In this post by Sebastian Fiedler, there are a number of interesting insights regarding the use of blogs by students as a new form of learning. He first quote from this post by Spike Hall:
Reading two edublogging entries (
one here and
the second here) from James Farmer started me off. Initially he cited blog entries of
Seb Fiedler and
Seb Paquet , [in response to Seb Fiedler] on equipping college and graduate students with weblogs as a major learning and self-development tool. Their entries are well worth your time.
To their thoughts I would add two. First, this is not simply a technology you are trying to hand over to these students. You are passing over the deuterolearning (aka meta-learning and learning-to-learn) torch.
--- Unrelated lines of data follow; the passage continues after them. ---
-- ==== Sys2Proof/Syntax.lean ====
section
/-! DEFINITION. The commands of the unit, one constructor per row of the opcode map R77, with the operands of R75. Register
operands are numbers 0 to 7; addresses, counts and segment sizes are natural numbers and the shift amount of SHL is an
integer, as R76 reads them; `Instr.WellFormed` says which of them an encoding admits. -/

namespace Sys2Proof

/-- A buffer-register number, `b0` to `b7` (R15, R22). -/
abbrev BufReg := Fin Config.nbuf

/-- A scalar-register number, `s0` to `s7` (R15, R27). -/
abbrev ScalarReg := Fin Config.nscalar

/-- The two mirror variants of a CFB session (R35): DIR = 0 is the Encryptor, DIR = 1 the Decryptor. -/
inductive Dir where
  | encryptor
  | decryptor
deriving DecidableEq, Repr

/-- The 24 commands of R77. Each constructor's operands stand in the order of the assembler syntax R90. -/
inductive Instr where
  /-- `NOP` (R205). -/
  | nop
  /-- `HALT` (R206). -/
  | halt
  /-- `BLD bd, addr, n` (R207). -/
  | bld (rd : BufReg) (addr n : Nat)
  /-- `BST bs, addr` (R208). -/
  | bst (r : BufReg) (addr : Nat)
  /-- `SST ss, addr` (R209). -/
  | sst (r : ScalarReg) (addr : Nat)
  /-- `BCLR bd, n` (R210). -/
  | bclr (rd : BufReg) (n : Nat)
  /-- `BMOV bd, ba` (R103). -/
  | bmov (rd ra : BufReg)
  /-- `CLAMP bd` (R102). -/
  | clamp (rd : BufReg)
  /-- `SHL bd, ss, n` (R104). -/
  | shl (rd : BufReg) (ra : ScalarReg) (n : Int)
  /-- `LMW bd, ba, n` (R110). -/
  | lmw (rd ra : BufReg) (n : Nat)
  /-- `LMB bd, ba, n` (R111). -/
  | lmb (rd ra : BufReg) (n : Nat)
  /-- `RMB bd, ba, n` (R112). -/
  | rmb (rd ra : BufReg) (n : Nat)
  /-- `POPW bd, ba, n` (R120). -/
  | popw (rd ra : BufReg) (n : Nat)
  /-- `SHOB bd, ba, n` (R121). -/
  | shob (rd ra : BufReg) (n : Nat)
  /-- `XOR bd, ba, bb` (R130). -/
  | xor (rd ra rb : BufReg)
  /-- `XORT bd, ba, bb` (R132). -/
  | xort (rd ra rb : BufReg)
  /-- `AND bd, ba, bb` (R133). -/
  | and (rd ra rb : BufReg)
  /-- `EQ sd, ba, bb` (R140). -/
  | eq (rd : ScalarReg) (ra rb : BufReg)
  /-- `MSB sd, ba` (R145). -/
  | msb (rd : ScalarReg) (ra : BufReg)
  /-- `CAT bd, ba, bb` (R150). -/
  | cat (rd ra rb : BufReg)
  /-- `DBL bd` (R160). -/
  | dbl (rd : BufReg)
  /-- `CFBI dir, addr, seg` (R171). -/
  | cfbi (dir : Dir) (addr seg : Nat)
  /-- `CFBP addr, nblk` (R177). -/
  | cfbp (addr nblk : Nat)
  /-- `CFBS addr` (R185). -/
  | cfbs (addr : Nat)
deriving DecidableEq, Repr

end Sys2Proof
end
Sebastian Fiedler responds by adding that facilitating this "learning-to-learn" can be a challenge:
I keep bumping into missing "subskills and attitudes" of adult learners whenever I try to integrate personal Webpublishing practices into formal course settings
People are used to certain way of learning. It is not enough to hand over some new technology or tools. People are often resitant to change - and so it is with changing how we learn. Students may need to develop these subskills and attitudes prior to fully embracing blogging as a new form of learning. So students may need to be taught not just how to learn for themselves, but how to develop the attitudes and subskills that may enable to to embrace self-learning tools such as blogging. Very interesting.